WORK TO BE COMPLETED
Go through the records below and count every line containing "segTableOk". Reply with the count alone.

DATASET EXCERPTS
Start of Block

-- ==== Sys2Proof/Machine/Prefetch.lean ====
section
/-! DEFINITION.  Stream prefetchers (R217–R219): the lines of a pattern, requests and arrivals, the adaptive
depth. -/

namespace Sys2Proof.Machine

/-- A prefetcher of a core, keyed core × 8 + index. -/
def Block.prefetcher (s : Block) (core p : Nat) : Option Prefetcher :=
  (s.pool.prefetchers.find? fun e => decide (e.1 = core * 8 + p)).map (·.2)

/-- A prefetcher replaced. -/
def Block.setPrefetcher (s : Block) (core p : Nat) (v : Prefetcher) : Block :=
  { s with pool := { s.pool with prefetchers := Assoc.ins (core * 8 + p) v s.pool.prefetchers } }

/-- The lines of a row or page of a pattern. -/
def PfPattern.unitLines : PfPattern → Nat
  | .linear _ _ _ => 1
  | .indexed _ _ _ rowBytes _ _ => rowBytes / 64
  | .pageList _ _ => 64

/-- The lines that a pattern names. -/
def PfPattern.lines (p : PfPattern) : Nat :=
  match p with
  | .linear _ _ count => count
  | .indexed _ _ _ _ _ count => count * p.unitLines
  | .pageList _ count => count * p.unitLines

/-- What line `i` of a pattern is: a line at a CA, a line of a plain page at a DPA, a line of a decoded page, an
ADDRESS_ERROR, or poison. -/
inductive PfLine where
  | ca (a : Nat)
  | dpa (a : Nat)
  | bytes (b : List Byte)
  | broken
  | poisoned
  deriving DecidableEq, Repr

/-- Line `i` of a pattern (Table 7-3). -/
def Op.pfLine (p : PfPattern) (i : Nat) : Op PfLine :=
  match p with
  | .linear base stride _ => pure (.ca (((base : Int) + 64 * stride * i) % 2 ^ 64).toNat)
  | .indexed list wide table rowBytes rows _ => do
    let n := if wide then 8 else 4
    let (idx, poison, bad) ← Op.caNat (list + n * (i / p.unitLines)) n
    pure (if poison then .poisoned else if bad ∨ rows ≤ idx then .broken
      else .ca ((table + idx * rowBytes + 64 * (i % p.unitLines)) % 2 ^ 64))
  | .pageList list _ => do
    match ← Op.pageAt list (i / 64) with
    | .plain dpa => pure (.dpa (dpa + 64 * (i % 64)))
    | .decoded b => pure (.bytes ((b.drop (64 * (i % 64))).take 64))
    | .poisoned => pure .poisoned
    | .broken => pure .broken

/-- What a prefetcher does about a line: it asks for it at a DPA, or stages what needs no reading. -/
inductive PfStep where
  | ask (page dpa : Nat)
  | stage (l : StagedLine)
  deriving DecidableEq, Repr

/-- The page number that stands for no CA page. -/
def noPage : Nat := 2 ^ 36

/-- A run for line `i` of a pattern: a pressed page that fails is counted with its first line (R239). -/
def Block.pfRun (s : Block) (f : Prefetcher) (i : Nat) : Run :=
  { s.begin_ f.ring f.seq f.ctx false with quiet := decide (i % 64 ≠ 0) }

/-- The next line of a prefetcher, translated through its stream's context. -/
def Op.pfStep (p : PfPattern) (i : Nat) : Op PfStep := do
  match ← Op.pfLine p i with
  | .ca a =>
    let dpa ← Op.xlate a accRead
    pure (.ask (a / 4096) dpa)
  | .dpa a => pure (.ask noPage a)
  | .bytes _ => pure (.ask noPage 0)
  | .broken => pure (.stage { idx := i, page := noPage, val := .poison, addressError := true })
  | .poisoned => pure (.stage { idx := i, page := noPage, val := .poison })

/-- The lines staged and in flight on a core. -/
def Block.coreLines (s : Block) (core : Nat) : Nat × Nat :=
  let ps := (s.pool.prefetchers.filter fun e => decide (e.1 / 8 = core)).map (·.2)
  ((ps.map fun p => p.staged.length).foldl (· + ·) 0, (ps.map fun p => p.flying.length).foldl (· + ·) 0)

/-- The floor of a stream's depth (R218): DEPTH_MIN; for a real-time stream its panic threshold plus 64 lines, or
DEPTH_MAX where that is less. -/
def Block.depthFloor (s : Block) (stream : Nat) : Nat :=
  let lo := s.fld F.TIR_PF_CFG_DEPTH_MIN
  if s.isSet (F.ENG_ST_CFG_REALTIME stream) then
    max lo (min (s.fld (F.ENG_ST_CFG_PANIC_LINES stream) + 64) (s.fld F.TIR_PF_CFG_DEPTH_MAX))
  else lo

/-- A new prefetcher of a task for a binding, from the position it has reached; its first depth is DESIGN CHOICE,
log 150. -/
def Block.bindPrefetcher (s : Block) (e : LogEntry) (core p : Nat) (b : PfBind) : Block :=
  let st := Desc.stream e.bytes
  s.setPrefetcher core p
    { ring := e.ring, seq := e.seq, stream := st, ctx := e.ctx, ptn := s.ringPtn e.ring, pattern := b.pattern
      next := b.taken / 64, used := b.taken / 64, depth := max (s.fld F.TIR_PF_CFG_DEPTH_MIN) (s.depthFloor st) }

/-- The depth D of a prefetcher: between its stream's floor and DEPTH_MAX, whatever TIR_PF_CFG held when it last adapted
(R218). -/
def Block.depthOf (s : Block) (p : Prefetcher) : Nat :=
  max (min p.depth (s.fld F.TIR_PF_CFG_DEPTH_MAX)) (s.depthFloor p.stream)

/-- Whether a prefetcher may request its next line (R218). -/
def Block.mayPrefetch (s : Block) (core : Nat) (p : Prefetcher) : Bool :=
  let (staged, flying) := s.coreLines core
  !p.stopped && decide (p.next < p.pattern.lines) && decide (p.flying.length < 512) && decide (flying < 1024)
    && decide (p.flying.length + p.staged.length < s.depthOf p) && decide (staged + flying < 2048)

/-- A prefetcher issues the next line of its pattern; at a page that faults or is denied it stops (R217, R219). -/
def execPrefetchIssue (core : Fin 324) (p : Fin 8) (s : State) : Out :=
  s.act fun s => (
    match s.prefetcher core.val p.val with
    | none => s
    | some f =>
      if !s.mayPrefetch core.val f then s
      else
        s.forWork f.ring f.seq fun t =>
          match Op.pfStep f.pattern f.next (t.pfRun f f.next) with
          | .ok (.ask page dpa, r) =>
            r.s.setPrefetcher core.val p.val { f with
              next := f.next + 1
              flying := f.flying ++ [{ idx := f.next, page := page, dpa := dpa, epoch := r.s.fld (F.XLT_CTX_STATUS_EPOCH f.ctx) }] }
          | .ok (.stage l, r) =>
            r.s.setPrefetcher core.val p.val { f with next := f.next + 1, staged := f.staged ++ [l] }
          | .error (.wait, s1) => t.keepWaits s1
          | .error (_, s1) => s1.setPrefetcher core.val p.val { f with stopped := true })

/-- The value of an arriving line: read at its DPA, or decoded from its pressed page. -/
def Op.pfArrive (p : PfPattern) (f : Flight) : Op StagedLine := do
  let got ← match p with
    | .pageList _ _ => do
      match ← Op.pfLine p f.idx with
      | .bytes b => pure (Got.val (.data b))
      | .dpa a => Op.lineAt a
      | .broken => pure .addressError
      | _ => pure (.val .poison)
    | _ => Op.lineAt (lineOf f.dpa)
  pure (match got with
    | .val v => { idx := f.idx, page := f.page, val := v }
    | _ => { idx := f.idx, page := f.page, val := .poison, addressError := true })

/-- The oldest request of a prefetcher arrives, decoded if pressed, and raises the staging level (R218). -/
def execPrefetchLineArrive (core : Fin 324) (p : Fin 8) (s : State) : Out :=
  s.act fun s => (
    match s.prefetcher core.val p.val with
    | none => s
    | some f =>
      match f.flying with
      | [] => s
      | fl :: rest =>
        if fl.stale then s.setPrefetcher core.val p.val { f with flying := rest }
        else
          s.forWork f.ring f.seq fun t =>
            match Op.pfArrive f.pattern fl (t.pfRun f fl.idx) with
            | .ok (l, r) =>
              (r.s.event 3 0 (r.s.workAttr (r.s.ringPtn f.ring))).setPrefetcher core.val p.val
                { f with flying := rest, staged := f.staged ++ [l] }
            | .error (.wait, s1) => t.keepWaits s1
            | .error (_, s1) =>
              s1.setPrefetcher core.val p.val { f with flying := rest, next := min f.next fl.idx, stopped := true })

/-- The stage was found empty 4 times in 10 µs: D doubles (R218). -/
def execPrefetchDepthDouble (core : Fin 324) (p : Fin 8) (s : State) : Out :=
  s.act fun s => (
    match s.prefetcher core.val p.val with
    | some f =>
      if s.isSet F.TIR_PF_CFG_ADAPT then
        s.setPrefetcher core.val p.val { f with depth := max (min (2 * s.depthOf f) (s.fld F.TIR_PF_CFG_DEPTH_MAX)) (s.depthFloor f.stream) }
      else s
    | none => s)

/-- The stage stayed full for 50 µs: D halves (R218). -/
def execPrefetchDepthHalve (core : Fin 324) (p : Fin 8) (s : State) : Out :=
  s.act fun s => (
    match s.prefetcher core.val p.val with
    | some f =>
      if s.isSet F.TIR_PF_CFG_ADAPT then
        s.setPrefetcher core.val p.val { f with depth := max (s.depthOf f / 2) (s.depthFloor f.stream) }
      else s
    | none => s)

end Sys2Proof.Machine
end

End of Block
Start of Block

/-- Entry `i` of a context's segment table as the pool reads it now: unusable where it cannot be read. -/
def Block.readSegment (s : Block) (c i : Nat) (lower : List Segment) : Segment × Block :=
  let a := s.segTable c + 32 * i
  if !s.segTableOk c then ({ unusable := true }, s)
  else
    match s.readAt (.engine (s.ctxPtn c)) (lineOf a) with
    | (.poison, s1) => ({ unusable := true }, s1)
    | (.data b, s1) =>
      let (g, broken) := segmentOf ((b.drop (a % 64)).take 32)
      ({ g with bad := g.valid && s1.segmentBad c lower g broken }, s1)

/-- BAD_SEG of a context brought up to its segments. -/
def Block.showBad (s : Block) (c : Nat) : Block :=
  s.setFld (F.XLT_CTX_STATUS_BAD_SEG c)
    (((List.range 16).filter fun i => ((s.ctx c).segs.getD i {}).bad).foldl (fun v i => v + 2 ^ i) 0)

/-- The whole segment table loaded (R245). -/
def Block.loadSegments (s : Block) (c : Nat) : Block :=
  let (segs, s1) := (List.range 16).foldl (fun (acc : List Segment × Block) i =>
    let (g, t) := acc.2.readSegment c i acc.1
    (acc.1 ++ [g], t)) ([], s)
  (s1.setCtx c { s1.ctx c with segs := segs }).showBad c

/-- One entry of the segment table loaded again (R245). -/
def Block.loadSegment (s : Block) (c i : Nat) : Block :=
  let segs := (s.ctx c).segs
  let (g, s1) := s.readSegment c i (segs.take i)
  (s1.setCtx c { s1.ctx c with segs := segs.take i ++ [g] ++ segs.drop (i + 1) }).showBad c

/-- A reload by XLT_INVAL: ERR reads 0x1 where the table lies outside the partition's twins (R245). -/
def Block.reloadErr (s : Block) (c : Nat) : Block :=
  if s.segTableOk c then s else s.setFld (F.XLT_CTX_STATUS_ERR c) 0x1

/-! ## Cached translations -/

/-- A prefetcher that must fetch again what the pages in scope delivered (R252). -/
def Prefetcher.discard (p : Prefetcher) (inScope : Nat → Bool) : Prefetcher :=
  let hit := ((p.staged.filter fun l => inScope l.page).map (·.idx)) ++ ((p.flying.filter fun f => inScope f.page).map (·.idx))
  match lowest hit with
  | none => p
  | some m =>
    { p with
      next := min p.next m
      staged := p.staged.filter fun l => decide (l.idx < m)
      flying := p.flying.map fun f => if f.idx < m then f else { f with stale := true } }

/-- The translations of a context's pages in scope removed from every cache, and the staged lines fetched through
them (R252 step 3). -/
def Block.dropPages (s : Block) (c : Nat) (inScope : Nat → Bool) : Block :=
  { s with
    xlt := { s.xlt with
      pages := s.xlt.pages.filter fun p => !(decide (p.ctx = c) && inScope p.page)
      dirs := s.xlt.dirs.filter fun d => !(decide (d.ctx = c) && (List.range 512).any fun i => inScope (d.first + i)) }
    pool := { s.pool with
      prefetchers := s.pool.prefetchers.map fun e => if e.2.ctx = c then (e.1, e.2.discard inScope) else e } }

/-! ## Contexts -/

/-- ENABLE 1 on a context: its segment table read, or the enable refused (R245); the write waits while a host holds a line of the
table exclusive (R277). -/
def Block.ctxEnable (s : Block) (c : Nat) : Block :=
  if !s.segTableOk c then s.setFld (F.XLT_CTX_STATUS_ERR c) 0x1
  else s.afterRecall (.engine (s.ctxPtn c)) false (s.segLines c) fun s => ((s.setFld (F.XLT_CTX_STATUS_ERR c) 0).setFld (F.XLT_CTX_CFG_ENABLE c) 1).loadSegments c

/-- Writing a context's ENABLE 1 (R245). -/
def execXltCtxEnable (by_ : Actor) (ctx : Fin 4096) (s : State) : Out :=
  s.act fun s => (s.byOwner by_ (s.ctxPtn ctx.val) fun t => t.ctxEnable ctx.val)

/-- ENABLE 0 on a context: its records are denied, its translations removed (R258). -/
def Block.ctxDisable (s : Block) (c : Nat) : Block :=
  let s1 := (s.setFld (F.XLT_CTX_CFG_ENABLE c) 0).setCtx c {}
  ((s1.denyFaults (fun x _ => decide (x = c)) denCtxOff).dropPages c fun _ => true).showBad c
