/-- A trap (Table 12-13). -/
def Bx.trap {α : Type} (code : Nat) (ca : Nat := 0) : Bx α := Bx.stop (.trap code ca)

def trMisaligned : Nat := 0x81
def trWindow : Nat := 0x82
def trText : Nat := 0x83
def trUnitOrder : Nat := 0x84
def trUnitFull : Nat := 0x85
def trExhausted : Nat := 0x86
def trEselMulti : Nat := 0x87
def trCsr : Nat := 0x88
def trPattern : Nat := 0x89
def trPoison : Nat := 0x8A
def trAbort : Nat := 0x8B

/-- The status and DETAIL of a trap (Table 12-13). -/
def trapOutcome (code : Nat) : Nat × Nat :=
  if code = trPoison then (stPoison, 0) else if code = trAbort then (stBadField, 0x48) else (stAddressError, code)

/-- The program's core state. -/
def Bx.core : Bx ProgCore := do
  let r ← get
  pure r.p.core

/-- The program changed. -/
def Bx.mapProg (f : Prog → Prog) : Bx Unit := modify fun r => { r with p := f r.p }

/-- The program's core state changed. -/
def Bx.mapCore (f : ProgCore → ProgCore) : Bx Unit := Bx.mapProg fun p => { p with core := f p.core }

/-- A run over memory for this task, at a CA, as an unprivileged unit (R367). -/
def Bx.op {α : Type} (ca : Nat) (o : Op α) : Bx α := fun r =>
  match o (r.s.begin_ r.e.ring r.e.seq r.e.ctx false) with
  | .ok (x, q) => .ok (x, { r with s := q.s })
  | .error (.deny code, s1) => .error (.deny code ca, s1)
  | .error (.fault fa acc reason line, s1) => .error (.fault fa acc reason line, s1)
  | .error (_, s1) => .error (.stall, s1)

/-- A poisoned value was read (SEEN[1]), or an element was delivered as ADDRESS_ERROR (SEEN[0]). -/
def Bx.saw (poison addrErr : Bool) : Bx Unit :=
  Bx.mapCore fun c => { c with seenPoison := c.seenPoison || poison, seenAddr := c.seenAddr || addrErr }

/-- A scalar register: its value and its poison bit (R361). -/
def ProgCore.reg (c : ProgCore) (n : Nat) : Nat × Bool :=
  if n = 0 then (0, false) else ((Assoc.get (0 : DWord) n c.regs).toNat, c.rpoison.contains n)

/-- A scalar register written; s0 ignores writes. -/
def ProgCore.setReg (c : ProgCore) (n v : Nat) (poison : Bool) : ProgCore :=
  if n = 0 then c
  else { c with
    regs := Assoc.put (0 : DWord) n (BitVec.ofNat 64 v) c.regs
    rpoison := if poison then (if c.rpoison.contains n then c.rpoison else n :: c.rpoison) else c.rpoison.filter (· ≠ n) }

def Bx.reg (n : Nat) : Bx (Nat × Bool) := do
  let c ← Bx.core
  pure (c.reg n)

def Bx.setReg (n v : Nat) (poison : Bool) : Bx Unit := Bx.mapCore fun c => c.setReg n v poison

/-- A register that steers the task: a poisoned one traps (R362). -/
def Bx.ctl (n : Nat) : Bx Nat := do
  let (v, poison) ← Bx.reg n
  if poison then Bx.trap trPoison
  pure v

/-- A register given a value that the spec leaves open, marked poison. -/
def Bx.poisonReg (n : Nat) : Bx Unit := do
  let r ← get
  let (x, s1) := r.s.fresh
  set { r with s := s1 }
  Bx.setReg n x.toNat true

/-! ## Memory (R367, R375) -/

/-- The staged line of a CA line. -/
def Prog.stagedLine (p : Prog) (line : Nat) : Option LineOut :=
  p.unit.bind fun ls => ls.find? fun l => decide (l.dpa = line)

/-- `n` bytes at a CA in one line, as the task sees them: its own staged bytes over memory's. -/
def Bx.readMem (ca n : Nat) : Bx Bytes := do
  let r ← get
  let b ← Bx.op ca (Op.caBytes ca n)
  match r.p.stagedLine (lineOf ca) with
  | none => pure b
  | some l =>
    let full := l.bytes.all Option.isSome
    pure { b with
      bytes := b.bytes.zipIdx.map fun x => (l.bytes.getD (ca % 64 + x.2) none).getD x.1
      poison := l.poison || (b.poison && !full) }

End of Block

WORKED SOLUTION
3